Work on the next generation of HTML will seek to encourage the development of authoring an related management tools that reduce the cost of creating content that may be easily re-purposed for different user agents operating on different devices.
Voyager is the code name for HTML reformulated as an application of XML. Voyager specifies document profiles as XML namespaces each with their own web address (URI). The HTML Working Group will specify a set of Voyager Document Profiles for use in particular domains (such as mobile and television). For example, the "HTML Strict" Profile would contain the modules that, in general, correspond to the HTML 4 Strict DTD. The profile specifies the syntax of conforming documents in terms of a combination of syntax modules. For example, the "Table" module would contain the elements and attributes associated with HTML tables.
It is expected that non-W3C entities (companies, consortiums, other standards organizations) will specify Platforms. Platforms consist of Voyager Profiles, platform-specific technologies, constraints, and usage requirements. For example, a digital television standards organization might specify a "DTV" Platform that contains the Television Profile, Java virtual machine, and a constrained set of allowable plug-ins.
Here is a rather more formal statement of the goals for Voyager:
Voyager documents may be labelled as either "text/html" or as "text/xml". The former allows user agents to interpret the content as HTML and to apply the semantics specific to HTML. By following a few simple guidelines, Voyager documents will be rendered without problems on existing browsers. This is important as it provides for a smooth transition. HTML user agents can distinguish Voyager documents by the presence of the xmlns attribute on the html element. This attribute provides a URI designating both the namespace and the document profile, which can be used for interoperability guarantees and document validation.

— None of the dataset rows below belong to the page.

/-- The stop of a train (R143): its cause, the target given up, the timers abandoned, the headroom released,
FLUSH_WAIT with the flush volume, the flush request, and then the start check. The flush request (R90, R144): with the
flush line defined with the train's FLUSH source and IDLE, the flush is placed and the line becomes PENDING with the
remaining litres up to its max batch, and a pass runs; otherwise nothing changes. That the abandoned timers then stand
at 0 with length 0, or are absent, is the reading of log 28; a request placed for 0 litres remaining is that of log
30. -/
def Obligations.StoppingATrain : Prop :=
  (∀ (n : Fin 3) (cause : StopCause) (s u v : State),
    (∀ t, s.trains[n].target = some t → v = s.modTank t fun k => { k with fillTrains := k.fillTrains.filter (· != n) }) →
    (s.trains[n].target = none → v = s) →
    u = { v.modTrain n (fun w => { w with
        state := .flushWait, stopCause := some cause, faultCause := none, target := none, producingSince := none
        stage := none, qualification := ⟨0, 0⟩, stall := ⟨0, 0⟩, flushRemaining := w.defn.flushVolume
        flushPlaced := false, flushWait := ⟨0, w.defn.flushWaitMax⟩ }) with
      power := { s.power with holders := s.power.holders.filter (· != .train n) } } →
    haltTrain n cause s = startCheck (askFlush n u)) ∧
  (∀ (n : Fin 3) (k : Fin 16) (s : State), s.trains[n].state = .flushWait → s.trains[n].flushPlaced = false →
    k = s.trains[n].defn.flushLine →
    (s.lines[k].defined = true → s.lines[k].defn.source = .flush n → s.lines[k].state = .idle →
      askFlush n s = grantPass (refreshPending ((s.modTrain n fun w => { w with flushPlaced := true }).modLine k fun l =>
        { l with
          state := .pending
          draw := some { requested := some (min s.trains[n].flushRemaining s.lines[k].defn.maxBatch), delivered := 0,
                         origin := .flush n, wait := 0, aged := false, grantSequence := none, duration := 0, stall := 0,
                         suspendedSince := none } }))) ∧
    (¬(s.lines[k].defined = true ∧ s.lines[k].defn.source = .flush n ∧ s.lines[k].state = .idle) → askFlush n s = s))

/-- The end of a flush draw at its train (R145, R146): a flush that is finished leaves the train in FAULT with its
notice, or in OFF at rest; a remainder, a loss of supply or the host's end brings a retry; a timed-out or stalled
flush faults the train UNFLUSHED; in FAULT a cancelled flush only leaves its remainder. A retry when nothing remains
after SUPPLY_LOST, ENDED or CANCELLED is the reading of log 30, and the flush wait timer 0 of 0 in FAULT and OFF that
of log 28. -/
def Obligations.FlushEndsAtItsTrain : Prop :=
  ∀ (n : Fin 3) (cause : EndCause) (delivered remainder : Nat) (s : State),
    remainder = s.trains[n].flushRemaining - delivered →
    (s.trains[n].state = .flushing → cause = .complete → remainder = 0 →
      (∀ c, (if s.trains[n].retry = true then some FaultCause.unflushed
          else if s.trains[n].stopCause = some .quality then some .quality
          else if s.trains[n].stopCause = some .noProduct then some .noProduct else none) = some c →
        flushEnded cause delivered n s = startCheck (post (.trainFault n c 0) (s.modTrain n fun w =>
          { w with state := .fault, faultCause := some c, flushRemaining := 0, flushPlaced := false,
                   flushWait := ⟨0, 0⟩ }))) ∧
      (s.trains[n].retry = false → s.trains[n].stopCause ≠ some .quality → s.trains[n].stopCause ≠ some .noProduct →
        flushEnded cause delivered n s = startCheck (s.modTrain n fun w =>
          { w with state := .off, flushRemaining := 0, flushPlaced := false,
                   rest := if w.defn.minRest = 0 then none else some ⟨0, w.defn.minRest⟩ }))) ∧
    ((s.trains[n].state = .flushing ∧ ((cause = .complete ∧ 0 < remainder) ∨ cause = .supplyLost ∨ cause = .ended ∨
        cause = .cancelled)) ∨ (s.trains[n].state = .flushWait ∧ (cause = .supplyLost ∨ cause = .ended ∨
        cause = .cancelled)) →
      flushEnded cause delivered n s = askFlush n (s.modTrain n fun w =>
        { w with state := .flushWait, flushRemaining := remainder, flushPlaced := false,
                 flushWait := ⟨0, w.defn.flushWaitMax⟩ })) ∧
    (s.trains[n].state = .flushing → cause = .timedOut ∨ cause = .stalled →
      flushEnded cause delivered n s = startCheck (post (.trainFault n .unflushed remainder) (s.modTrain n fun w =>
        { w with state := .fault, faultCause := some .unflushed, flushRemaining := remainder, flushPlaced := false,
                 flushWait := ⟨0, 0⟩ }))) ∧
    (s.trains[n].state = .fault → cause = .cancelled →
      flushEnded cause delivered n s = s.modTrain n fun w =>
        { w with flushRemaining := remainder, flushPlaced := false })
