theorem ne_of_mem_tail {k j : Fin 16} {L : List (Fin 16)} (nodup : (k :: L).Nodup) (mem : j ∈ L) : j ≠ k := by
  rintro rfl; exact (List.nodup_cons.mp nodup).1 mem

theorem removeLine_others {s : State} {k : Fin 16} {L : List (Fin 16)} (nodup : (k :: L).Nodup) :
    ∀ j ∈ L, (removeLine s k).lines[j] = s.lines[j] := fun j mem => by
  rw [removeLine_lines, if_neg fun both => ne_of_mem_tail nodup mem both.1]

theorem defineLine_others {d : LineDef} {s : State} {k : Fin 16} {L : List (Fin 16)} (nodup : (k :: L).Nodup) :
    ∀ j ∈ L, (defineLine d s k).lines[j] = s.lines[j] := fun j mem => by
  rw [defineLine_lines, if_neg (ne_of_mem_tail nodup mem)]

theorem foldl_removeLine_lines (j : Fin 16) : ∀ (L : List (Fin 16)) (s : State), L.Nodup → (L.foldl removeLine s).lines[j] =
    if j ∈ L ∧ s.lines[j].defined = true then { s.lines[j] with defined := false, defn := .default, state := .unconfigured }
    else s.lines[j]
  | [], s, _ => by rw [if_neg (by simp)]; rfl
  | k :: L, s, nodup => by
    rw [List.foldl_cons, foldl_removeLine_lines j L _ (List.nodup_cons.mp nodup).2]
    by_cases mem : j ∈ L
    · rw [removeLine_others nodup j mem]; simp only [mem, List.mem_cons, or_true]
    · rw [if_neg fun both => mem both.1, removeLine_lines]
      by_cases same : j = k
      · subst same; simp only [List.mem_cons, true_or]
      · rw [if_neg fun both => same both.1, if_neg fun both => (List.mem_cons.mp both.1).elim same mem]

theorem foldl_removeLine_groups (g : Fin 6) : ∀ (L : List (Fin 16)) (s : State), L.Nodup → (L.foldl removeLine s).groups[g] =
    { s.groups[g] with rotation := withoutListed s L g s.groups[g].rotation }
  | [], s, _ => by rw [withoutListed_nil]; rfl
  | k :: L, s, nodup => by
    rw [List.foldl_cons, foldl_removeLine_groups g L _ (List.nodup_cons.mp nodup).2,
      withoutListed_congr (removeLine_others nodup), withoutListed_cons, removeLine_groups]
    by_cases stands : s.lines[k].defined = true ∧ g = s.lines[k].defn.group
    · rw [if_pos stands, if_pos (standsIn_iff.mpr ⟨stands.1, stands.2.symm⟩)]
    · rw [if_neg stands, if_neg fun h => stands ⟨(standsIn_iff.mp h).1, (standsIn_iff.mp h).2.symm⟩]

theorem foldl_defineLine_lines (d : LineDef) (j : Fin 16) : ∀ (L : List (Fin 16)) (s : State), L.Nodup →
    (L.foldl (defineLine d) s).lines[j] = if j ∈ L then s.lines[j].define d else s.lines[j]
  | [], s, _ => by rw [if_neg (by simp)]; rfl
  | k :: L, s, nodup => by
    rw [List.foldl_cons, foldl_defineLine_lines d j L _ (List.nodup_cons.mp nodup).2]
    by_cases mem : j ∈ L
    · rw [if_pos mem, defineLine_others nodup j mem, if_pos (List.mem_cons_of_mem k mem)]
    · rw [if_neg mem, defineLine_lines]
      by_cases same : j = k
      · subst same; rw [if_pos rfl, if_pos List.mem_cons_self]
      · rw [if_neg same, if_neg (by simp [same, mem])]
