-- ==== Sys2Proof/Machine/State.lean ====
section
/-!
DEFINITION. The state of the unit: every register, table, counter, queue and engine state the spec names, as plain data.
Sparse parts are lists of (key, value) pairs in one canonical form (keys strictly rising, no value equal to what an
unlisted key reads as), so that equal states are equal data. The journalled engines' part stands in Parts.
-/

namespace Sys2Proof.Machine

/-- The twelve modes (R54). -/
inductive Mode where
  | keep | boot | provision | commission | service | shadow
  | takeover | degraded | test | recovery | lockdown | dormant
  deriving DecidableEq, Repr

/-- A mode transition that has begun and has not yet reached its entry (R60). -/
structure Trans where
  /-- the mode to enter -/
  target : Mode
  /-- made by a request of R59, whose result is still in progress -/
  requested : Bool
  /-- the cause written to the Ring Log record (R61) -/
  cause : Nat
  deriving DecidableEq, Repr

/-- The Stream Engine PLL (R34). -/
inductive Pll where
  | running
  | stopped
  | restarting (since : Nat)
  deriving DecidableEq, Repr

/-- Mode control and the power sequence (chapter 02). -/
structure Sys where
  mode : Mode
  prevMode : Mode
  /-- transition in progress -/
  trans : Option Trans
  duty : Bool
  isolated : Bool
  /-- last cold-start step completed, t0 to t7 (R63) -/
  bootStep : Nat
  /-- this Boot began with a wake from M11 (R64) -/
  bootFromWake : Bool
  /-- clk of the end of t7 -/
  t7At : Option Nat
  /-- the Glade has been started under R62 since the unit reset -/
  gladeUp : Bool
  /-- SYS_BOOT_TIMEWAIT has expired without lock (R62); BOOT_WAIT_S has passed without a heartbeat (R493) -/
  timeWaitUp : Bool
  pairWaitUp : Bool
  /-- clk of the latched power-fail warning (R65) -/
  warnAt : Option Nat
  /-- step 6 of R65 done: outputs safe, engines and cores stopped -/
  coresOff : Bool
  /-- main rails present (power-good) -/
  powerGood : Bool
  /-- mode before M9 (R57) -/
  preRecovery : Mode
  pll : Pll
  /-- clk at which the PLL last came to run -/
  pllUpAt : Nat
  /-- clk at which the test-session watchdog was last started (R75) -/
  testWdogAt : Nat
  /-- injection descriptor held for its T_AT (R73) -/
  injHeld : Option Entry
  /-- entry addresses of the images loaded: 0 Stream Engines, 1 Supervisor Cores, 2 firmware (R397) -/
  entries : SMap DWord
  /-- 60 Hz nominal frequency, else 50 Hz (R6) -/
  nominal60 : Bool
  deriving DecidableEq, Repr

/-- One lane of a vector register: re, im and its presence bit (R371, R372). -/
structure Lane where
  re : Word
  im : Word
  present : Bool
  deriving DecidableEq, Repr

/-- What a core is doing. -/
inductive CoreRun where
  /-- held in reset, or power gated -/
  | off
  /-- executing instructions -/
  | run
  /-- in WAIT, with no task -/
  | wait
  /-- in WAITEV.D since `t0`, with a timeout in µs (0: none), the register that takes the result and the word of the
  instruction -/
  | waitD (t0 timeout : Nat) (rd : Rg) (word : Word)
  /-- in WAITEV.Q on a queue -/
  | waitQ (n : Nat) (t0 timeout : Nat) (rd : Rg) (word : Word)
  /-- stopped by a double fault (R388) -/
  | halted
  deriving DecidableEq, Repr

/-- A task descriptor the Roundabout has taken (R435). -/
structure Task where
  handler : Nat
  arg : DWord
  nokey : Bool
  key : Nat
  pref : Nat
  cls : Nat
  prio : Nat
  tag : Nat
  /-- made ready from a journal entry up to this ESEQ (R500) -/
  eseq : Nat
  /-- clk at which the task came to the head of its key -/
  headAt : Option Nat
  /-- DET of its class when it was dispatched (R461) -/
  det : Bool
  deriving DecidableEq, Repr

/-- One Sapor core (R371, R380). Register files are sparse with default 0, absent and 0. -/
structure Core where
  run : CoreRun
  pc : DWord
  s : SMap DWord
  v : SMap Lane
  p : SMap Byte
  status : Word
  estatus : Word
  epc : DWord
  cause : Word
  eval : DWord
  evec : DWord
  scratch0 : DWord
  scratch1 : DWord
  epoch : Word
  ttag : DWord
  setbase : DWord
  setctx : Word
  /-- a Set is bound through SETBASE: its Grove and SETSEQ place in the ring (R378) -/
  bound : Bool
  taskarg : DWord
  taskkey : Word
  fflags : Word
  region : SMap DWord
  /-- the task running on the core -/
  task : Option Task
  /-- a task given to the core and not yet begun (R441) -/
  given : Option Task
  /-- clk at which the core left reset (CLK counts from it) -/
  upAt : Nat
  /-- clk at which the core last came to WAIT (R34) -/
  waitAt : Nat
  /-- clk of the last watchdog kick (R519) -/
  kickAt : Nat
  /-- watchdog warning raised, or expired -/
  wdogWarned : Bool
  wdogExpired : Bool
  /-- corrected ECC error in the core's caches, private source 4 (R466) -/
  eccCorrected : Bool
  /-- selected instructions since S_EN was set or PERIOD written (R602) -/
  sampleRun : Nat
  deriving DecidableEq, Repr

/-- A serial key's state (R441, R461). -/
structure KeyState where
  running : Bool
  /-- core that last ran the key; 0xFF for none -/
  last : Nat
  deriving DecidableEq, Repr

/-- A message held in a mailbox (R454). -/
structure Msg where
  val : DWord
  sender : Nat
  bit : Nat
  deriving DecidableEq, Repr

/-- A mailbox: messages oldest first, and who posted since it was last empty (R454, R456). -/
structure Mbox where
  msgs : List Msg
  posters : List Nat
  deriving DecidableEq, Repr

/-- The Roundabout, queues, mailboxes and locks (chapter 15). -/
structure Rbt where
  queues : SMap Queue
  /-- ready tasks, in the order made ready -/
  ready : List Task
  keys : SMap KeyState
  /-- queue number after which the next round-robin take starts -/
  rr : Nat
  boxes : SMap Mbox
  /-- owner of each held lock, plus one (0: free) -/
  locks : SMap Nat
  deriving DecidableEq, Repr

<html xmlns="http://www.w3.org/Profiles/voyager-strict"> <head> <title>Frobnostication</title> </head> <body> <p>Moved to <a href="http://www.frob.com/">www.frob.com</a>.</p> </body> </html>
Voyager documents labeled as "text/xml" may be processed by generic XML processors. Such processors have no a priori knowledge of HTML, so a style sheet is needed if the document needs to be rendered. The standard XML linking mechanisms should be used as these become standardized. Guidelines for delivering Voyager documents as text/xml are given below.
As defined by the XML 1.0 specification. Note that the XML 1.0 specification constrains the behavior of user agents when encountering violations of well-formedness constraints (see section 1.2 Terminology):
"Once a fatal error is detected, however, the processor must not continue normal processing (i.e., it must not continue to pass character data and information about the document's logical structure to the application in the normal way)."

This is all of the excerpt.